Beneath this task are records; print exactly the stretch of them from the line with "-- ==== Sys2Proof/Certificates/Slice0/Obligations.lean" through the line with "(∀ t, exec c", both ends included.
──────── Working data
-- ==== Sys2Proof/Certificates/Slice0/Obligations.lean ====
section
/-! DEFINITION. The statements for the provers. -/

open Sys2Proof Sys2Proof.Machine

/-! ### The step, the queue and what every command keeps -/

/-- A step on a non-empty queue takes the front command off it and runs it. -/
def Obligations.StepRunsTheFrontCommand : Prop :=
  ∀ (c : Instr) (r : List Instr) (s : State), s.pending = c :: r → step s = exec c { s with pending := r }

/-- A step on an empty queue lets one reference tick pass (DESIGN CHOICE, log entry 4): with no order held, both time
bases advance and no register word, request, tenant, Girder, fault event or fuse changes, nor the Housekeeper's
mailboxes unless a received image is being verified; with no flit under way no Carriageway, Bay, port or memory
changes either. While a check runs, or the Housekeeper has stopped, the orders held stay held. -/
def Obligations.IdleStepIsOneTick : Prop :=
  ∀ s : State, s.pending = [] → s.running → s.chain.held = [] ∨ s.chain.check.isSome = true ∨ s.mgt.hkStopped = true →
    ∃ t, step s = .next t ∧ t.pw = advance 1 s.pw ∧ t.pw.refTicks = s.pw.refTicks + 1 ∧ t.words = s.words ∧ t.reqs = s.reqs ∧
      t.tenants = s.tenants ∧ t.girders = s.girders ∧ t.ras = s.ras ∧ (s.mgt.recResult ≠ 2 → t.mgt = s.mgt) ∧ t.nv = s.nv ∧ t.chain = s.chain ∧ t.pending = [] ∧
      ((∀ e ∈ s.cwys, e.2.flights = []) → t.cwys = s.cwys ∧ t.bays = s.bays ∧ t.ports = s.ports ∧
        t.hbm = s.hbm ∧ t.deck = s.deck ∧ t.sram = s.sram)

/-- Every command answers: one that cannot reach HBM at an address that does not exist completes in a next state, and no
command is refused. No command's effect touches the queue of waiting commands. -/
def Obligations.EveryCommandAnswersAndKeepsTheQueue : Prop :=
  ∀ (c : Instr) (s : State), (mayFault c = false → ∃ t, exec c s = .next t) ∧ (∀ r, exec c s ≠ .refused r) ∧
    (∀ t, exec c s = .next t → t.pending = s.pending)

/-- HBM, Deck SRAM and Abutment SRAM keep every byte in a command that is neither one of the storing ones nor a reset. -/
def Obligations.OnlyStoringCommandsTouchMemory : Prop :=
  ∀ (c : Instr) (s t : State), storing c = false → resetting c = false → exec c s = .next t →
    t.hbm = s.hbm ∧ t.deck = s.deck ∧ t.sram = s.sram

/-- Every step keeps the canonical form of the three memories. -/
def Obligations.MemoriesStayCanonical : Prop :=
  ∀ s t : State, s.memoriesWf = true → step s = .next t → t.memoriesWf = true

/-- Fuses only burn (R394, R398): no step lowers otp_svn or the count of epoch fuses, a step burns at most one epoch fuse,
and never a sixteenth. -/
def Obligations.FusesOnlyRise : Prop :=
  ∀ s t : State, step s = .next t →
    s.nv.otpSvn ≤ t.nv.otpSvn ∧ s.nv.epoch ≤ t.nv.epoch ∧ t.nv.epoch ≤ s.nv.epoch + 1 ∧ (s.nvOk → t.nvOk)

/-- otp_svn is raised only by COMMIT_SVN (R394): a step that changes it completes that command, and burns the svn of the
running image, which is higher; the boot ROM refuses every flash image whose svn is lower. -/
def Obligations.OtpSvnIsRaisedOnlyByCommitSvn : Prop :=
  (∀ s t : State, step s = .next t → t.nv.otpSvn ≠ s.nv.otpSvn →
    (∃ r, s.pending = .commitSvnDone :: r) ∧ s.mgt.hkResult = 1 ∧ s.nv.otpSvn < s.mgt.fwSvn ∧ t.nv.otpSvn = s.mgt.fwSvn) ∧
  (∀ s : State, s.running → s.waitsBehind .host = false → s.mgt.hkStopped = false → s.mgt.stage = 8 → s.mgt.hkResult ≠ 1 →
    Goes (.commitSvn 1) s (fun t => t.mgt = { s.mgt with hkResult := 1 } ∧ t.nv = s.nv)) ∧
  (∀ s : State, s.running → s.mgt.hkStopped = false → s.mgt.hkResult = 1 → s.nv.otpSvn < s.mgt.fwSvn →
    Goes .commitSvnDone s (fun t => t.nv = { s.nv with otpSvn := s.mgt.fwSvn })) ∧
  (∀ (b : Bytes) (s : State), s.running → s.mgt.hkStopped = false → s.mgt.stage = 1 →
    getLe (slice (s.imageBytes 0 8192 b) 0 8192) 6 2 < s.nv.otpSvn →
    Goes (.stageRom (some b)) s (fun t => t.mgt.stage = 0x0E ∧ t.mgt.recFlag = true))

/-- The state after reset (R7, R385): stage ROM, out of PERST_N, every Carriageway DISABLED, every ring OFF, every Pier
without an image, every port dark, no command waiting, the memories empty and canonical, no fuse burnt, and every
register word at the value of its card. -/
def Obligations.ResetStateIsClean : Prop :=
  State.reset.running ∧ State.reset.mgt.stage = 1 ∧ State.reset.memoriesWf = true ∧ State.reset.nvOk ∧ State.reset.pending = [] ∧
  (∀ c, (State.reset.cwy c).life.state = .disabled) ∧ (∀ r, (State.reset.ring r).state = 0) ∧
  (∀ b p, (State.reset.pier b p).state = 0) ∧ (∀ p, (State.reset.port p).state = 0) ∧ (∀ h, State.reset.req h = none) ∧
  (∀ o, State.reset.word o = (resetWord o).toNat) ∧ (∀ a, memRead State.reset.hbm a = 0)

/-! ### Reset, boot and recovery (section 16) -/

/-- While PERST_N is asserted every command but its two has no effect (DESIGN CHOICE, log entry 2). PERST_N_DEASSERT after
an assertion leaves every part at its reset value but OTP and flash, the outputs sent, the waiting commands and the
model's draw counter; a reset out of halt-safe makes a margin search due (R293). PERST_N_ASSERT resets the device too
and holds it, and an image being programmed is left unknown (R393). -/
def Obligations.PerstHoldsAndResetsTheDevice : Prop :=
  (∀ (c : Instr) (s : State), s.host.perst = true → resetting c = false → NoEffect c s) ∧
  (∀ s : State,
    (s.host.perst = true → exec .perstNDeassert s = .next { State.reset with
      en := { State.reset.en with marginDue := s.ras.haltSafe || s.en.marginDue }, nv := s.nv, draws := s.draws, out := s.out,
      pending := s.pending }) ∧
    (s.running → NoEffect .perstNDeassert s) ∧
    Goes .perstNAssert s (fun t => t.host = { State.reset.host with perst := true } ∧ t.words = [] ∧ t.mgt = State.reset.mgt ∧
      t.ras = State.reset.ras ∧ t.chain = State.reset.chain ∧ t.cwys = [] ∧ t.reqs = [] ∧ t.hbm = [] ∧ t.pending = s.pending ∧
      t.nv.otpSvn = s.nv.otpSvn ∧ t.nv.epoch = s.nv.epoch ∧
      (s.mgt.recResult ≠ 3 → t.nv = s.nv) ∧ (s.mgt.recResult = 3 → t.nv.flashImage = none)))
────────────────
──────── Working data
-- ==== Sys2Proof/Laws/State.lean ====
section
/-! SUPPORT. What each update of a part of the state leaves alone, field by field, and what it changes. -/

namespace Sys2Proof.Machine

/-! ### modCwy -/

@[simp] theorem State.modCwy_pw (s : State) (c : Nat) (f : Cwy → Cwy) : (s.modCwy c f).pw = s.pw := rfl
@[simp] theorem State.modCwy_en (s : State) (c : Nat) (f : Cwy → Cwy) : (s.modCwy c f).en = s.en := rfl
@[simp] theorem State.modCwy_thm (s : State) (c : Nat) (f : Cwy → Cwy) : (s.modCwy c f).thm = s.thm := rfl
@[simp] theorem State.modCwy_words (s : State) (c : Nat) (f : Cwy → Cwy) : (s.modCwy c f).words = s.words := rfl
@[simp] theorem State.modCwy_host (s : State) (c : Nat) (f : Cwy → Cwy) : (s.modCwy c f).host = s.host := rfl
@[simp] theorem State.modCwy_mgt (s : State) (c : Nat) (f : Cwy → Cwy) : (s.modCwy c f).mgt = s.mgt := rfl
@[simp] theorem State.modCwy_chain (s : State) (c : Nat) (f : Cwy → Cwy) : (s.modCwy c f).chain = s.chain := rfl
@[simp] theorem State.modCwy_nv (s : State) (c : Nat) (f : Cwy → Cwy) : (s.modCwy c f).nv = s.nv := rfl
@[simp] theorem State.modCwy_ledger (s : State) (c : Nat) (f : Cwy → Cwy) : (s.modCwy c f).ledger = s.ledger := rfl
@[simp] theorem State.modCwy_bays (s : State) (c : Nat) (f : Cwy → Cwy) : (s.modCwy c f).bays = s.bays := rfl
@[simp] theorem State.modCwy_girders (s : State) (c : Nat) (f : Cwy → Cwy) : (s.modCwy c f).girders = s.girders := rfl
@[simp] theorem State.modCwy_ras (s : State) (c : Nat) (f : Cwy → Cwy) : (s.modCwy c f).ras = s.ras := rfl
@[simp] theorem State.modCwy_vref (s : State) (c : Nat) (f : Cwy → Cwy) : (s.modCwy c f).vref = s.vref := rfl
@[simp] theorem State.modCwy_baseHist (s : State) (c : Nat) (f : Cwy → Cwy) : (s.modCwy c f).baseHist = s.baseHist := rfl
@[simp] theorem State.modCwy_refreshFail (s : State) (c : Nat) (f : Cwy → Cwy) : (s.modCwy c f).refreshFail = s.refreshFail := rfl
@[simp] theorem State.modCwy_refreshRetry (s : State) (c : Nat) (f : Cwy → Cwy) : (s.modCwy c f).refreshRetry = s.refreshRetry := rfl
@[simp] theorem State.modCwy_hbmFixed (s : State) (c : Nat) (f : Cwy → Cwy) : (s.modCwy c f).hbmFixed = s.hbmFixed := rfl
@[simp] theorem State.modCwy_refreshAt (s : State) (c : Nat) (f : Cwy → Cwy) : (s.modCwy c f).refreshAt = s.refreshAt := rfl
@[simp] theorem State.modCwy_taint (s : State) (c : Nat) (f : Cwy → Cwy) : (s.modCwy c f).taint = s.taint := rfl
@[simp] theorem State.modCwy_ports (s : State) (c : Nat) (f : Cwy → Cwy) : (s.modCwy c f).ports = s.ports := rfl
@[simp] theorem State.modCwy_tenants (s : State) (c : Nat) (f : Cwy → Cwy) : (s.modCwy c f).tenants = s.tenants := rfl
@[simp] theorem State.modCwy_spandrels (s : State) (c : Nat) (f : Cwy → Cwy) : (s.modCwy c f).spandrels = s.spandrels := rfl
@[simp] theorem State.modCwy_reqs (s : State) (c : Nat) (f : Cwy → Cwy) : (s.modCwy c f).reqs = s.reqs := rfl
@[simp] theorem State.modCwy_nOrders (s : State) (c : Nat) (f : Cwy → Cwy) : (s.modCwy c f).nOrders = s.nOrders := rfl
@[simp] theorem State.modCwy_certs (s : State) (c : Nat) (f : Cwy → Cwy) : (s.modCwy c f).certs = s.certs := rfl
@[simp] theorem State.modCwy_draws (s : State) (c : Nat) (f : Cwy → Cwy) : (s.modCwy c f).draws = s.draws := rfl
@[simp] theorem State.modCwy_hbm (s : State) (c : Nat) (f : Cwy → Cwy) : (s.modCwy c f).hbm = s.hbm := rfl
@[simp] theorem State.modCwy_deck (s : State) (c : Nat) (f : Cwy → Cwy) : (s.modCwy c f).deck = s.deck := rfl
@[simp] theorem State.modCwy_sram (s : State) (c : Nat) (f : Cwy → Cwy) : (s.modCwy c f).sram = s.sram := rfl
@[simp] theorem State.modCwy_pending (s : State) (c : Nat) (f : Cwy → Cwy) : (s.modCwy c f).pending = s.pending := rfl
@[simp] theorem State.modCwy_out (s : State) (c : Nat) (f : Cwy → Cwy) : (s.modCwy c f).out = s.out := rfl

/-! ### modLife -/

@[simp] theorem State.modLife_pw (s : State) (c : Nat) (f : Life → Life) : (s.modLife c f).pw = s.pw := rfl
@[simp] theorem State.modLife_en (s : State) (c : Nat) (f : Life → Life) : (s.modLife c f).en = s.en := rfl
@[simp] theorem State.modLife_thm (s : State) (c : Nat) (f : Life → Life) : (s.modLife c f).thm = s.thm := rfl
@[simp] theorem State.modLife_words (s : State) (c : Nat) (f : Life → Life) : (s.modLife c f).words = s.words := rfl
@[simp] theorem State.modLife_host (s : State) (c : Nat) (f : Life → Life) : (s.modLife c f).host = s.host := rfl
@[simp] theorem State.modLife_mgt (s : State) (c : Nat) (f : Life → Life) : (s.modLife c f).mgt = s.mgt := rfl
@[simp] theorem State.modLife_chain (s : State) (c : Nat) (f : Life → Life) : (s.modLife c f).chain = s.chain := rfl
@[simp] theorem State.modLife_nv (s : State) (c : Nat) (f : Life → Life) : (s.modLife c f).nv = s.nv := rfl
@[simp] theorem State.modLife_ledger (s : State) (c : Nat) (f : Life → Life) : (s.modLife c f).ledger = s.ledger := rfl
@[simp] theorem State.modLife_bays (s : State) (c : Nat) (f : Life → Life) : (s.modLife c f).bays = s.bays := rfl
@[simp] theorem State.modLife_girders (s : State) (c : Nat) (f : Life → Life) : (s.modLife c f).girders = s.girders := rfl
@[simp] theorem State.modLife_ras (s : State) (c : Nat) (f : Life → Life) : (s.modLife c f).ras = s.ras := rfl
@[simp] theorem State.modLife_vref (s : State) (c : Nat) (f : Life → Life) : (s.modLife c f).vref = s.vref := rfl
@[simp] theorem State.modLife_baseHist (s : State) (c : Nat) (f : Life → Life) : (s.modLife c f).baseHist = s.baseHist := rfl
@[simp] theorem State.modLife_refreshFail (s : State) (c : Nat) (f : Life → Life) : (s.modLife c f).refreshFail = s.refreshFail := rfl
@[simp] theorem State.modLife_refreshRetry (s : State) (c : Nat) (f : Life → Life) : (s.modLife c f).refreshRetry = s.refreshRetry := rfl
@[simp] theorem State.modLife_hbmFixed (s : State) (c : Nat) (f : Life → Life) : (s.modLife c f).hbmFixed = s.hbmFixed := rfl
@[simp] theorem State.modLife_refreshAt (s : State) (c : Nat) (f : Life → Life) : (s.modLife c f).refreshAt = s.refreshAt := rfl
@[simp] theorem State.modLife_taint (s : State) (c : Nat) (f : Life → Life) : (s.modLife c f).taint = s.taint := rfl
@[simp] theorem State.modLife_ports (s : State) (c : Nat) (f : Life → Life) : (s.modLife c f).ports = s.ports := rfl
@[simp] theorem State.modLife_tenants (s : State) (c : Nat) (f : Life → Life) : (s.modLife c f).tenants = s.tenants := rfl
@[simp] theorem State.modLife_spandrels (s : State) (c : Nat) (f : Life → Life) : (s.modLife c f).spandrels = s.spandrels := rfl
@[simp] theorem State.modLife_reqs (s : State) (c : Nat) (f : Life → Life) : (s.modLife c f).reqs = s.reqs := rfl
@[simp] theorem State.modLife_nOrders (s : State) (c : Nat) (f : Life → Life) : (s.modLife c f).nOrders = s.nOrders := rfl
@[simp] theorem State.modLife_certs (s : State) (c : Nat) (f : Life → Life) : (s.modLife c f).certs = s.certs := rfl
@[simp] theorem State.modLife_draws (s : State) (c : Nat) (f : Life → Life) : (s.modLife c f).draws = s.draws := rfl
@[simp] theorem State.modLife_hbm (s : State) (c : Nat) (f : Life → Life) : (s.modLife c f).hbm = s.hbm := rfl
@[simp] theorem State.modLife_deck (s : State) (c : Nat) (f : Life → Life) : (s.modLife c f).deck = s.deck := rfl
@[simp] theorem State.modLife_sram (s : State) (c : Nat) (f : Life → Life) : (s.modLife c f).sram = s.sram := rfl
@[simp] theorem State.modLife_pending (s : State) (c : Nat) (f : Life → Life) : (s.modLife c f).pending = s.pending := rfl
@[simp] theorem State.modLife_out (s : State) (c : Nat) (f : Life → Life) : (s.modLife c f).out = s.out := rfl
────────────────
──────── Working data
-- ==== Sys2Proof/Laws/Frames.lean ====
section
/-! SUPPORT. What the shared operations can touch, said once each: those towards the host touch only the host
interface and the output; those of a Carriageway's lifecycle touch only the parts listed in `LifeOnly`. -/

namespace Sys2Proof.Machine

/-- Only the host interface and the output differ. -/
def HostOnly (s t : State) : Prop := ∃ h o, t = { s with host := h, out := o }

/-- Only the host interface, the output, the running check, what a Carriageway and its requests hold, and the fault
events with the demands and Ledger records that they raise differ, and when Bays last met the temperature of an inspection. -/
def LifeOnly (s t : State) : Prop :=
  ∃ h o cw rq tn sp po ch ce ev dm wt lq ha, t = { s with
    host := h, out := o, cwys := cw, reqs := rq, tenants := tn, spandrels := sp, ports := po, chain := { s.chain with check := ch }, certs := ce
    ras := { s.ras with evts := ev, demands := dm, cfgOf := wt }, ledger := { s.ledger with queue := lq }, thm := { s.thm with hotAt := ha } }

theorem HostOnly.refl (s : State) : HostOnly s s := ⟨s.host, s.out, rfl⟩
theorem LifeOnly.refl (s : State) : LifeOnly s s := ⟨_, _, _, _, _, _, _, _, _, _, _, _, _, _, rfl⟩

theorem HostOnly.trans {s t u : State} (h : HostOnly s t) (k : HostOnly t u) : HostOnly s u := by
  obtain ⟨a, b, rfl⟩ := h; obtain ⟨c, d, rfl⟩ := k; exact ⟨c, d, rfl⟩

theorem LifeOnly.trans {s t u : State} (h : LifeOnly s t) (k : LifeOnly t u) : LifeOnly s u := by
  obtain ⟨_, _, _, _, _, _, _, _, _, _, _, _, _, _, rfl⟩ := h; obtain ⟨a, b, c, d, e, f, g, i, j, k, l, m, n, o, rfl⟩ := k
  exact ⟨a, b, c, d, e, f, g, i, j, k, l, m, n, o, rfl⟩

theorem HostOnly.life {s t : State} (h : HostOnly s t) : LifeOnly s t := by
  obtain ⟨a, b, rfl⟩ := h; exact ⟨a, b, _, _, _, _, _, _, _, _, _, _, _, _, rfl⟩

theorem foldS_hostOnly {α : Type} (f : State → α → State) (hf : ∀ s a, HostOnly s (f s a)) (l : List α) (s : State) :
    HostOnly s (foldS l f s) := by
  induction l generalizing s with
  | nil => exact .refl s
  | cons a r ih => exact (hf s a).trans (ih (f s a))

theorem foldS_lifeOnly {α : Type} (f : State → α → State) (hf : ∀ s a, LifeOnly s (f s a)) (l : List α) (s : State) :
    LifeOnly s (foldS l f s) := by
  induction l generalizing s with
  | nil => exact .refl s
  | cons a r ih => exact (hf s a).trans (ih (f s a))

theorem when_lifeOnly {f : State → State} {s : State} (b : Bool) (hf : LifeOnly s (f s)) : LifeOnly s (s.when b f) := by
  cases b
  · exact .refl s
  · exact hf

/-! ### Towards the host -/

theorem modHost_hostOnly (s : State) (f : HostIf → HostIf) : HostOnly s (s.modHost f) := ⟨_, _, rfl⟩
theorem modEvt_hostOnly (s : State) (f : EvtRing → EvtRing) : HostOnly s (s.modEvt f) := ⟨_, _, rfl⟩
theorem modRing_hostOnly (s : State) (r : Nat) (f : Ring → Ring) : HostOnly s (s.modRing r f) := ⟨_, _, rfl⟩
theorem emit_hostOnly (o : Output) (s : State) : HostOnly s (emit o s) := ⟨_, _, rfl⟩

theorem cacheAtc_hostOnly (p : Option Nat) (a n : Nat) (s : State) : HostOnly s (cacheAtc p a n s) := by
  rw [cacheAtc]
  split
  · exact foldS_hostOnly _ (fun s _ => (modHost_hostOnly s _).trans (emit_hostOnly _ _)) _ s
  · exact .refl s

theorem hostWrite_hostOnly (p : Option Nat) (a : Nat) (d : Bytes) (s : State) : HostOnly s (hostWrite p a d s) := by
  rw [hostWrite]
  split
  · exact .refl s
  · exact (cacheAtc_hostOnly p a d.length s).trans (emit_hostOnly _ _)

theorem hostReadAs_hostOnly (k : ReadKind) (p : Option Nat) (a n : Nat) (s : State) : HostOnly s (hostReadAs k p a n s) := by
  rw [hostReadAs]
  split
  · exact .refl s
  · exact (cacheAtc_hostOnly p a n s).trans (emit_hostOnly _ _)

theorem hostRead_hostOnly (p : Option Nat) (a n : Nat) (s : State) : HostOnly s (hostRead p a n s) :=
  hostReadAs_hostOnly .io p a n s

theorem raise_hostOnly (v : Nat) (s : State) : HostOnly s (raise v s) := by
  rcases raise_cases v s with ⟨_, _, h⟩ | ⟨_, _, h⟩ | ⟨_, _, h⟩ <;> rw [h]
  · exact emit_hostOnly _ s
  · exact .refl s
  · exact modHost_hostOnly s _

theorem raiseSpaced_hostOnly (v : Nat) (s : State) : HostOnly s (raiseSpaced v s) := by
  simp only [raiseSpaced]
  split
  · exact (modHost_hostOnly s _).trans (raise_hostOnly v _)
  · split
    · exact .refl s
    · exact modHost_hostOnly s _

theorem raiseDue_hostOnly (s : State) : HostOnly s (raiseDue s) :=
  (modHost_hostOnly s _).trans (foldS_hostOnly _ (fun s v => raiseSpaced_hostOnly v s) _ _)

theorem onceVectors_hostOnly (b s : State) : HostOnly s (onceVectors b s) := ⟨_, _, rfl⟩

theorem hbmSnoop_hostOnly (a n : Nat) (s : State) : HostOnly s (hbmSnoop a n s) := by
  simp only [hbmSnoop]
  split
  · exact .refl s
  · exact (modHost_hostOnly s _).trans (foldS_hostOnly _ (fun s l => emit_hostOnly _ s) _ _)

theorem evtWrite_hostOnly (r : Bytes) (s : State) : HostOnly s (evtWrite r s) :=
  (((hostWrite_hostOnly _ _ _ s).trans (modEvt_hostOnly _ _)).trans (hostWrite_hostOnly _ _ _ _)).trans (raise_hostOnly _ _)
────────────────
▶ [Written answer]:
-- ==== Sys2Proof/Certificates/Slice0/Obligations.lean ====
section
/-! DEFINITION. The statements for the provers. -/

open Sys2Proof Sys2Proof.Machine

/-! ### The step, the queue and what every command keeps -/

/-- A step on a non-empty queue takes the front command off it and runs it. -/
def Obligations.StepRunsTheFrontCommand : Prop :=
  ∀ (c : Instr) (r : List Instr) (s : State), s.pending = c :: r → step s = exec c { s with pending := r }

/-- A step on an empty queue lets one reference tick pass (DESIGN CHOICE, log entry 4): with no order held, both time
bases advance and no register word, request, tenant, Girder, fault event or fuse changes, nor the Housekeeper's
mailboxes unless a received image is being verified; with no flit under way no Carriageway, Bay, port or memory
changes either. While a check runs, or the Housekeeper has stopped, the orders held stay held. -/
def Obligations.IdleStepIsOneTick : Prop :=
  ∀ s : State, s.pending = [] → s.running → s.chain.held = [] ∨ s.chain.check.isSome = true ∨ s.mgt.hkStopped = true →
    ∃ t, step s = .next t ∧ t.pw = advance 1 s.pw ∧ t.pw.refTicks = s.pw.refTicks + 1 ∧ t.words = s.words ∧ t.reqs = s.reqs ∧
      t.tenants = s.tenants ∧ t.girders = s.girders ∧ t.ras = s.ras ∧ (s.mgt.recResult ≠ 2 → t.mgt = s.mgt) ∧ t.nv = s.nv ∧ t.chain = s.chain ∧ t.pending = [] ∧
      ((∀ e ∈ s.cwys, e.2.flights = []) → t.cwys = s.cwys ∧ t.bays = s.bays ∧ t.ports = s.ports ∧
        t.hbm = s.hbm ∧ t.deck = s.deck ∧ t.sram = s.sram)

/-- Every command answers: one that cannot reach HBM at an address that does not exist completes in a next state, and no
command is refused. No command's effect touches the queue of waiting commands. -/
def Obligations.EveryCommandAnswersAndKeepsTheQueue : Prop :=
  ∀ (c : Instr) (s : State), (mayFault c = false → ∃ t, exec c s = .next t) ∧ (∀ r, exec c s ≠ .refused r) ∧
    (∀ t, exec c s = .next t → t.pending = s.pending)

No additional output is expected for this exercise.